Spotting these attacks is often more difficult because of how well they are put together. To some extent it throws out the window ‘check you know or are expecting the email’ that we regularly remind all our clients staff with.

Steps to protect yourself

Awareness
An executive will have earned their place by being quick and expert. So make sure you let them know whale attacks happen and the built in sophistication…the acumen of a longstanding exec in your business will take over from here.
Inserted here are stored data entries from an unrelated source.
-- ==== Sys2Proof/Machine/Sha.lean ====
section
/-! DEFINITION. SHA-256 and SHA-384, HMAC and HKDF, which the specification names and does not define. PRESUMED (log entry 126): FIPS 180-4, FIPS 198-1 and
RFC 5869. -/

namespace Sys2Proof.Machine

/-- Bytes read most significant first, as a number. -/
def beNat (l : List Byte) : Nat := l.foldl (fun x b => 256 * x + b.toNat) 0

/-- The `n` low bytes of a number, most significant first. -/
def beBytes (n x : Nat) : List Byte := (leBytes n x).reverse

/-! ## Constants -/

/-- The largest x below 2^n + `lo` from `lo` with x ^ k at most v. -/
def rootBelow (k v : Nat) : Nat → Nat → Nat
  | 0, lo => lo
  | n + 1, lo => if (lo + 2 ^ n) ^ k ≤ v then rootBelow k v n (lo + 2 ^ n) else rootBelow k v n lo

/-- The first eighty primes. -/
def eightyPrimes : List Nat := (List.range 410).filter fun n => decide (2 ≤ n) && (List.range n).all fun d => d ≤ 1 || n % d != 0

/-- The first `w` bits of the fraction of the k-th root of a number below 512. -/
def rootBits (k w x : Nat) : Nat := rootBelow k (x * 2 ^ (k * w)) (w + 9) 0 % 2 ^ w

/-- A member of the family: its word, its rounds, its first hash value, its digest in bytes, and the rotations of its four functions; the last number of
a small one is a shift. -/
structure ShaKind where
  w : Nat
  rounds : Nat
  iv : List Nat
  out : Nat
  big0 : Nat × Nat × Nat
  big1 : Nat × Nat × Nat
  small0 : Nat × Nat × Nat
  small1 : Nat × Nat × Nat

/-- SHA-384: its first value comes from the ninth to the sixteenth prime. -/
def sha384Kind : ShaKind :=
  ⟨64, 80, ((eightyPrimes.drop 8).take 8).map (rootBits 2 64), 48, (28, 34, 39), (14, 18, 41), (1, 8, 7), (19, 61, 6)⟩

/-- SHA-256. -/
def sha256Kind : ShaKind :=
  ⟨32, 64, (eightyPrimes.take 8).map (rootBits 2 32), 32, (2, 13, 22), (6, 11, 25), (7, 18, 3), (17, 19, 10)⟩

namespace ShaKind

/-- The round constants. -/
def consts (h : ShaKind) : List Nat := (eightyPrimes.take h.rounds).map (rootBits 3 h.w)

/-- A word rotated to the right. -/
def rotr (h : ShaKind) (x n : Nat) : Nat := x / 2 ^ n + x % 2 ^ n * 2 ^ (h.w - n)
/-- Three rotations of a word together. -/
def bigMix (h : ShaKind) (r : Nat × Nat × Nat) (x : Nat) : Nat := h.rotr x r.1 ^^^ h.rotr x r.2.1 ^^^ h.rotr x r.2.2
/-- Two rotations of a word and a shift together. -/
def smallMix (h : ShaKind) (r : Nat × Nat × Nat) (x : Nat) : Nat := h.rotr x r.1 ^^^ h.rotr x r.2.1 ^^^ (x / 2 ^ r.2.2)

/-- The word that follows a window of sixteen of the schedule. -/
def nextWord (h : ShaKind) (win : List Nat) : Nat :=
  (h.smallMix h.small1 (win.getD 14 0) + win.getD 9 0 + h.smallMix h.small0 (win.getD 1 0) + win.getD 0 0) % 2 ^ h.w

/-- One round: the eight working variables and the window move on. -/
def round (h : ShaKind) (x : List Nat × List Nat) (k : Nat) : List Nat × List Nat :=
  let v (i : Nat) := x.1.getD i 0
  let choose := (v 4 &&& v 5) ^^^ ((2 ^ h.w - 1 - v 4) &&& v 6)
  let major := (v 0 &&& v 1) ^^^ (v 0 &&& v 2) ^^^ (v 1 &&& v 2)
  let t := v 7 + h.bigMix h.big1 (v 4) + choose + k + x.2.getD 0 0
  ((t + h.bigMix h.big0 (v 0) + major) % 2 ^ h.w :: v 0 :: v 1 :: v 2 :: (v 3 + t) % 2 ^ h.w :: [v 4, v 5, v 6],
    x.2.drop 1 ++ [h.nextWord x.2])

/-- Bytes of a word and of a block. -/
def wordBytes (h : ShaKind) : Nat := h.w / 8
def blockBytes (h : ShaKind) : Nat := 2 * h.w

/-- One block of a message added to the hash value. -/
def block (h : ShaKind) (hv : List Nat) (bs : List Byte) : List Nat :=
  let win := (List.range 16).map fun i => beNat ((bs.drop (h.wordBytes * i)).take h.wordBytes)
  let y := h.consts.foldl h.round (hv, win)
  (hv.zip y.1).map fun p => (p.1 + p.2) % 2 ^ h.w

/-- The padded message. -/
def pad (h : ShaKind) (m : List Byte) : List Byte :=
  let n := m.length + 1 + 2 * h.wordBytes
  m ++ 0x80#8 :: List.replicate ((h.blockBytes - n % h.blockBytes) % h.blockBytes) 0#8 ++ beBytes (2 * h.wordBytes) (8 * m.length)

/-- The digest of a message. -/
def digest (h : ShaKind) (m : List Byte) : List Byte :=
  let p := h.pad m
  let hv := (List.range (p.length / h.blockBytes)).foldl (fun a i => h.block a ((p.drop (h.blockBytes * i)).take h.blockBytes)) h.iv
  ((hv.map (beBytes h.wordBytes)).flatten).take h.out

end ShaKind

/-- SHA-384 and SHA-256 of a list of bytes. -/
def sha384 (m : List Byte) : List Byte := sha384Kind.digest m
def sha256 (m : List Byte) : List Byte := sha256Kind.digest m

/-- A list cut or filled with zeros to `n` bytes. -/
def resize (n : Nat) (l : List Byte) : List Byte := (l ++ List.replicate (n - l.length) 0#8).take n

/-- HMAC with SHA-384. -/
def hmac384 (key m : List Byte) : List Byte :=
  let k := resize 128 (if 128 < key.length then sha384 key else key)
  sha384 (k.map (· ^^^ 0x5C#8) ++ sha384 (k.map (· ^^^ 0x36#8) ++ m))

/-- HKDF-Expand with SHA-384 of at most 48 bytes. -/
def expand384 (prk info : List Byte) (n : Nat) : List Byte := (hmac384 prk (info ++ [1#8])).take n

/-- HKDF with SHA-384. -/
def hkdf384 (salt ikm info : List Byte) (n : Nat) : List Byte := expand384 (hmac384 salt ikm) info n

/-- The bytes of ASCII text. -/
def asciiBytes (t : String) : List Byte := t.toList.map fun c => BitVec.ofNat 8 c.toNat

end Sys2Proof.Machine
end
Reduced senior exec contact details digital visibility
If possible, omit senior execs direct contact details, Google, LinkedIn, Facebook and your own website are places criminals can all too easily obtain everything they need…try to make it less easy for them.

Configure Internal Emails
Use your IT department to help ensure a unique look for internal emails. The trick and reason whale attacks have a reasonable success rate is they make the email appear as if it was coming from one of your colleagues internally.

Double check processes
Reduce risks by having a double check process, this in addition to a dual sign-off process. Assume this; that an attack might include the sender as the CEO, or senior team member, sending an urgent payment request to a member of the finance team, who on receipt of this could quite easily act on these instructions as being a legitimate task. Instruct team members not to query by replying to the instruction email, instead draft a new one from the trusted company email directory, or better still, pick up the phone to check if the originator really did make the request.